Due to the challenges encountered with methyl chloride, the project shifted its focus to ethyl acetate, another volatile compound with potential as a biodegradable solvent. The microbial pathway for ethyl acetate production relies on alcohol acyl transferases (AATs), specifically Eat1 and Atf1 from yeast origin. Despite successful proof of principle, final yields of ethyl acetate from syngas were also low.

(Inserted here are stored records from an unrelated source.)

-- ==== Sys2Proof/Machine/MemOps.lean ====
section
/-!
DEFINITION. The plain loads and stores and MEMX (R112 to R125).
-/

namespace Sys2Proof.Machine

/-- A plain load into g[d] (R114). -/
def loadG (d a : BitVec 5) (o sc : BitVec 2) (k : BitVec 12) (n size : Nat) (signed : Bool) (s : State) :
    Host.Outcome State Fault Refusal :=
  issue s { reads := [gr a], writes := [gr d] } (fun s c => accessBody s
    { op := .load, n := n, ea := eaM c a k n, dest := .g d.toNat signed, size := size, acq := ordAcq o, rel := ordRel o,
      scope := sc.toNat })

/-- A plain store of g[d] (R114). -/
def storeG (d a : BitVec 5) (o sc : BitVec 2) (k : BitVec 12) (n size : Nat) (s : State) :
    Host.Outcome State Fault Refusal :=
  issue s { reads := [gr a, gr d] } (fun s c => accessBody s
    { op := .store, n := n, ea := eaM c a k n, data := (c.readG d.toNat).setWidth 512, size := size, acq := ordAcq o,
      rel := ordRel o, scope := sc.toNat })

def execLdb (d a : BitVec 5) (o sc : BitVec 2) (k : BitVec 12) (s : State) := loadG d a o sc k 1 0 true s
def execLdbn (d a : BitVec 5) (o sc : BitVec 2) (k : BitVec 12) (s : State) := loadG d a o sc k 1 0 false s
def execLdh (d a : BitVec 5) (o sc : BitVec 2) (k : BitVec 12) (s : State) := loadG d a o sc k 2 1 true s
def execLdhn (d a : BitVec 5) (o sc : BitVec 2) (k : BitVec 12) (s : State) := loadG d a o sc k 2 1 false s
def execLdw (d a : BitVec 5) (o sc : BitVec 2) (k : BitVec 12) (s : State) := loadG d a o sc k 4 2 true s
def execLdwn (d a : BitVec 5) (o sc : BitVec 2) (k : BitVec 12) (s : State) := loadG d a o sc k 4 2 false s
def execLdd (d a : BitVec 5) (o sc : BitVec 2) (k : BitVec 12) (s : State) := loadG d a o sc k 8 3 false s
def execStb (d a : BitVec 5) (o sc : BitVec 2) (k : BitVec 12) (s : State) := storeG d a o sc k 1 0 s
def execSth (d a : BitVec 5) (o sc : BitVec 2) (k : BitVec 12) (s : State) := storeG d a o sc k 2 1 s
def execStw (d a : BitVec 5) (o sc : BitVec 2) (k : BitVec 12) (s : State) := storeG d a o sc k 4 2 s
def execStd (d a : BitVec 5) (o sc : BitVec 2) (k : BitVec 12) (s : State) := storeG d a o sc k 8 3 s

/-- VLD (R114): a stream register is refused. -/
def execVld (d a : BitVec 5) (o sc : BitVec 2) (k : BitVec 12) (s : State) : Host.Outcome State Fault Refusal :=
  issue s { reads := [gr a], writes := [vr d], noStream := some (vr d) } (fun s c => accessBody s
    { op := .load, n := 64, ea := eaM c a k 64, dest := .v d.toNat, size := 4, acq := ordAcq o, rel := ordRel o,
      scope := sc.toNat })

/-- VST (R114): a stream register is refused. -/
def execVst (d a : BitVec 5) (o sc : BitVec 2) (k : BitVec 12) (s : State) : Host.Outcome State Fault Refusal :=
  issue s { reads := [gr a, vr d], noStream := some (vr d) } (fun s c => accessBody s
    { op := .store, n := 64, ea := eaM c a k 64, data := c.readV d.toNat, size := 4, acq := ordAcq o, rel := ordRel o,
      scope := sc.toNat })

/-! ### MEMX -/

/-- The access size of a size code (R121). -/
def sizeBytes (z : BitVec 3) : Nat := if z = 4 then 64 else 2 ^ z.toNat

/-- LDX and LDXN (R122). -/
def loadX (d a b : BitVec 5) (o sc : BitVec 2) (z : BitVec 3) (signed : Bool) (s : State) :
    Host.Outcome State Fault Refusal :=
  issue s { reads := [gr a, gr b], writes := [gr d] } (fun s c => accessBody s
    { op := .load, n := sizeBytes z, ea := eaX c a b (sizeBytes z), dest := .g d.toNat signed, size := z.toNat,
      acq := ordAcq o, rel := ordRel o, scope := sc.toNat })

def execLdx (d a b : BitVec 5) (o sc : BitVec 2) (z : BitVec 3) (s : State) := loadX d a b o sc z true s
def execLdxn (d a b : BitVec 5) (o sc : BitVec 2) (z : BitVec 3) (s : State) := loadX d a b o sc z false s

/-- STX (R122). -/
def execStx (d a b : BitVec 5) (o sc : BitVec 2) (z : BitVec 3) (s : State) : Host.Outcome State Fault Refusal :=
  issue s { reads := [gr a, gr b, gr d] } (fun s c => accessBody s
    { op := .store, n := sizeBytes z, ea := eaX c a b (sizeBytes z), data := (c.readG d.toNat).setWidth 512,
      size := z.toNat, acq := ordAcq o, rel := ordRel o, scope := sc.toNat })

/-- A part or lane that has passed its checks. -/
abbrev Part := Want × Access × Xl × Bool

/-- Every part or lane checked before any is performed (R125): why the first that fails stops. -/
def checkAll (s : State) (k : Nat) (aligned : Bool) : List Want → State × Except Stop (List Part)
  | [] => (s, .ok [])
  | w :: ws =>
    if aligned && w.ea.toNat % w.n != 0 then (s, .error (.trap (simpleTrap 0x02 w.ea)))
    else match checkAccess s k w with
      | (s, .error x) => (s, .error x)
      | (s, .ok (a, x, here)) =>
        match checkAll s k aligned ws with
        | (s, .error x) => (s, .error x)
        | (s, .ok rest) => (s, .ok ((w, a, x, here) :: rest))

/-- n bytes of a value placed at a byte offset of a vector. -/
def putPart (v : Vec) (off n : Nat) (x : Vec) : Vec :=
  let m : Vec := BitVec.ofNat 512 ((2 ^ (8 * n) - 1) * 2 ^ (8 * off))
  (v &&& ~~~m) ||| ((x <<< (8 * off)) &&& m)

/-- The offset that a part of a vector load fills. -/
def partOff (d : Dest) : Nat :=
  match d with
  | .part _ off => off
  | _ => 0

/-- The naturally aligned pieces of 1, 2, 4 or 8 bytes that make up n bytes from an address: the sizes of a packet. -/
def piecesOf (pa : Nat) : Nat → Nat → Nat → List (Nat × Nat)
  | 0, _, _ => []
  | fuel + 1, off, n =>
    if n = 0 then []
    else
      let p := pa + off
      let m := if p % 8 = 0 ∧ 8 ≤ n then 8 else if p % 4 = 0 ∧ 4 ≤ n then 4 else if p % 2 = 0 ∧ 2 ≤ n then 2 else 1
      (off, m) :: piecesOf pa fuel (off + m) (n - m)

/-- A part homed on another node travels in packets of R414, whose sizes are 1, 2, 4, 8 and 64 bytes: it is cut into
aligned pieces (log 71). -/
def packetParts (s : State) (p : Part) : List Part :=
  let (w, a, x, here) := p
  if here || isLocal s a.pa || (([1, 2, 4, 8, 64] : List Nat).contains w.n && a.pa % w.n == 0) then [p]
  else (piecesOf a.pa 64 0 w.n).map (fun (q : Nat × Nat) =>
    ({ w with n := q.2, ea := w.ea + BitVec.ofNat 64 q.1, data := w.data >>> (8 * q.1), dest := .part (destReg w.dest - 32) (partOff w.dest + q.1) },
      { a with n := q.2, pa := a.pa + q.1, va := a.va + BitVec.ofNat 64 q.1, data := a.data >>> (8 * q.1),
               dest := match a.dest with
                 | .part r off => .part r (off + q.1)
                 | d => d },
      { x with pa := x.pa + q.1 }, here))

/-- What the parts of an access have come to: the vector collected, and those that travel, in order; or the trap of a part
that meets uncorrectable data here (R120, R125). -/
structure Parts where
  val  : Vec
  sent : List (Access × Ord) := []
  trap : Option TrapRec := none

/-- Parts performed here, in order. A part that an earlier one must precede travels as a packet, so that it is performed in
its turn (R132). -/
def runParts (s : State) (k : Nat) : List Part → Parts → State × Parts
  | [], r => (s, r)
  | (w, a, x, here) :: ps, r =>
    let o := accessOrd s w a x
    if here && !r.sent.any (fun e => mustPrecede e.2 o) then
      match performHere s k a x with
      | (s, .ok m) => runParts s k ps { r with val := if opLoads w.op then putPart r.val (partOff w.dest) w.n m else r.val }
      | (s, .refused) => runParts s k ps r
      | (s, .dataError) =>
        if opLoads w.op then (s, { r with trap := some (accessTrap 0x0E .load w.ea) }) else runParts s k ps r
    else runParts s k ps { r with sent := r.sent ++ [(a, o)] }

/-- The lines of another node that replicated loads need are asked for before any part is performed (R155). -/
def partsReady (s : State) (k : Nat) : List Part → State × Option Stop
  | [] => (s, none)
  | (w, a, x, here) :: ps =>
    match (if here && usesReplica s (ctxCore k) x (opLoads w.op) (opStores w.op) then replicaReady s k a else (s, none)) with
    | (s, some (.trap t)) => (s, some (.trap t))
    | (s, first) => match partsReady s k ps with
      | (s, none) => (s, first)
      | x => x

/-- A split, gathered or scattered access (R123 to R125). The vector register d takes a load's result, over the
given base. -/
def multiBody (s : State) (aligned : Bool) (wants : List Want) (load : Bool) (d : Nat) (lanes : BitVec 64) (base : Vec) :
    State × Done :=
  let k := s.me
  match checkAll s k aligned wants with
  | (s, .error x) => (s, x.done)
  | (s, .ok parts) =>
    let parts := parts.flatMap (packetParts s)
    if parts.any (fun p => p.2.2.2 && mustWait s k (accessOrd s p.1 p.2.1 p.2.2.1)) then (s, .hold)
    else match partsReady s k parts with
      | (s, some x) => (s, x.done)
      | (s, none) =>
        let s := parts.foldl (fun s p => touchLeaf s (ctxReq s k) p.2.2.1 (opAcc p.1.op)) s
        match runParts s k parts { val := base } with
        | (s, { trap := some t, .. }) => (s, .trap t)
        | (s, r) =>
          let s := r.sent.foldl (fun s e => sendAccess s e.1 e.2) s
          if !load then (s, .next)
          else if r.sent.isEmpty then (modCtx s k (fun c => c.writeV d r.val), .next)
          else
            let s := modCtx s k (fun c => { c.setEmpty (32 + d) true with
              collect := tput c.collect (32 + d) { val := r.val, left := r.sent.length, err := none, refused := false } })
            (streamOwed s k d (some lanes), .next)

/-- The parts of 64 bytes at an address (R123): one, or two split at the line boundary; the offset of each. -/
def splitParts (ea : Dword) : List (Nat × Nat) :=
  let r := ea.toNat % 128
  if r ≤ 64 then [(0, 64)] else [(0, 128 - r), (128 - r, r - 64)]

/-- VLDU (R123). -/
def execVldu (d a b : BitVec 5) (o sc : BitVec 2) (s : State) : Host.Outcome State Fault Refusal :=
  issue s { reads := [gr a, gr b], writes := [vr d] } (fun s c =>
    let ea := c.readG a.toNat + c.readG b.toNat
    let wants := (splitParts ea).map (fun p => (
      { op := .load, n := p.2, ea := ea + BitVec.ofNat 64 p.1,
        dest := .part d.toNat p.1, size := 4, acq := ordAcq o, rel := ordRel o, scope := sc.toNat } : Want))
    multiBody s false wants true d.toNat (BitVec.allOnes 64) 0)

/-- VSTU (R123). -/
def execVstu (d a b : BitVec 5) (o sc : BitVec 2) (s : State) : Host.Outcome State Fault Refusal :=
  issue s { reads := [gr a, gr b, vr d] } (fun s c =>
    let ea := c.readG a.toNat + c.readG b.toNat
    let x := c.readV d.toNat
    let wants := (splitParts ea).map (fun p => (
      { op := .store, n := p.2, ea := ea + BitVec.ofNat 64 p.1,
        data := x >>> (8 * p.1), size := 4, acq := ordAcq o, rel := ordRel o, scope := sc.toNat } : Want))
    multiBody s false wants false 0 0 0)

/-- The active lanes of a gather or scatter and their addresses (R124). -/
def laneAddrs (c : Ctx) (a b : BitVec 5) (m : BitVec 3) (n : Nat) : List (Nat × Dword) :=
  ((List.range (64 / n)).filter (fun i => laneOn (c.readP m.toNat) n i)).map (fun i =>
    (i, c.readG a.toNat + BitVec.ofInt 64 (toSigned (8 * n) (lane (c.readV b.toNat) n i)) * BitVec.ofNat 64 n))

/-- VGATH (R124). -/
def execVgath (d a b : BitVec 5) (m : BitVec 3) (z : BitVec 1) (sz : BitVec 3) (s : State) :
    Host.Outcome State Fault Refusal :=
  let n := sizeBytes sz
  let mask := (getCtx s s.me).readP m.toNat
  issue s { reads := [gr a, vr b, pr m], writes := [vr d], lanes := pushLanes mask n (z == 1),
            merges := if z = 0 ∧ m ≠ 0 then [vr d] else [] } (fun s c =>
    let wants := (laneAddrs c a b m n).map (fun p => (
      { op := .load, n := n, ea := p.2,
        dest := .part d.toNat (n * p.1), size := sz.toNat } : Want))
    let old := c.readV d.toNat
    let base := mergeLanes mask n (z == 1) old (lanes old n)
    multiBody s true wants true d.toNat (pushLanes mask n (z == 1)) base)

/-- VSCAT (R124). -/
def execVscat (d a b : BitVec 5) (m : BitVec 3) (sz : BitVec 3) (s : State) : Host.Outcome State Fault Refusal :=
  let n := sizeBytes sz
  issue s { reads := [gr a, vr b, vr d, pr m] } (fun s c =>
    let x := c.readV d.toNat
    let wants := (laneAddrs c a b m n).map (fun p => (
      { op := .store, n := n, ea := p.2,
        data := BitVec.ofNat 512 (lane x n p.1), size := sz.toNat } : Want))
    multiBody s true wants false 0 0 0)

end Sys2Proof.Machine
end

The cause was attributed to a lack of functional enzyme activity, particularly the inactivity of Eat1 in C. autoethanogenum, though the reason for this remains unknown.

In parallel with product-focused research, efforts are dedicated to understanding the central metabolism of acetogens. Explorations of ethanol metabolism via Ald and Adh enzymes unveiled a reversible process, demonstrating the potential for converting acetyl-CoA to ethanol and vice versa. Additionally, the role of the Pta pathway, essential for acetogens, is under scrutiny, as a Pta knockout unexpectedly displayed growth on carbon monoxide. The unexpected growth of Pta knockout on carbon monoxide triggers an in-depth exploration of its implications for acetogenic metabolism.

Project 2: Synthetic microbial consortia for syngas conversion

This research presents an innovative method for the production of polyhydroxy-butyrate (PHB) from syngas. While previous studies focused on utilizing pure CO with genetically modified acetogens or introducing CO and acetate to unmodified Rhodospirillum rubrum, this project pioneers a novel technique employing a synthetic co-culture.  

The system relies on the synergistic collaboration between R. rubrum and an acetogen. R. rubrum is well known to gain ATP and/or reducing equivalents from CO through the biological water gas shift reaction, producing H2 and CO2. The ATP and reducing equivalents are used to assimilate CO2 into biomass, and under certain conditions PHB. To circumvent the ATP-intensive reverse TCA cycle and eliminate the need for acetate addition, an acetogen can be introduced that converts H2 and CO2 to acetate. This strategic integration ensures the conversion of CO into PHB without relying on secondary substrates.

Project 3: Biokinetic modeling for syngas process design

This project aims to comprehensively comprehend the metabolism of microorganisms involved in syngas fermentation, with a particular focus on extrapolating their behavior in industrially relevant settings. Additionally, the objective is to diversify the product range of syngas fermentation coupling it to microbial chain elongation. Thus, the project comprises of two distinct research lines. 

The first line concentrates on the kinetic characterization of syngas fermenting organisms, employing Clostridium autoethanogenum as a model acetogen. Through bioreactor experiments, particularly pulse-feeding strategies in steady-state chemostats, the metabolic strategy of C. autoethanogenum is examined under various conditions. Key kinetic parameters, such as maximum specific substrate uptake rate and maximum growth rate are identified experimentally and theoretically. Beyond microbial rate characterization, the project explores how different cultivation conditions impact the process output, emphasizing the significance of the type of end products (acetate or ethanol) in facilitating the production of longer organic acids through chain elongation.

The second line explores microbial chain elongation in open cultures, addressing co-cultivation challenges. Efforts aim to guide the product spectrum towards medium-chain fatty acids, and a mathematical model is being developed to understand and optimize these organisms. Additionally, efforts are directed towards understanding how to direct the product spectrum of chain elongating organisms towards medium-chain rather than short-chain fatty acids. This interdisciplinary approach seeks to advance understanding and practical application in syngas fermentation and microbial chain elongation.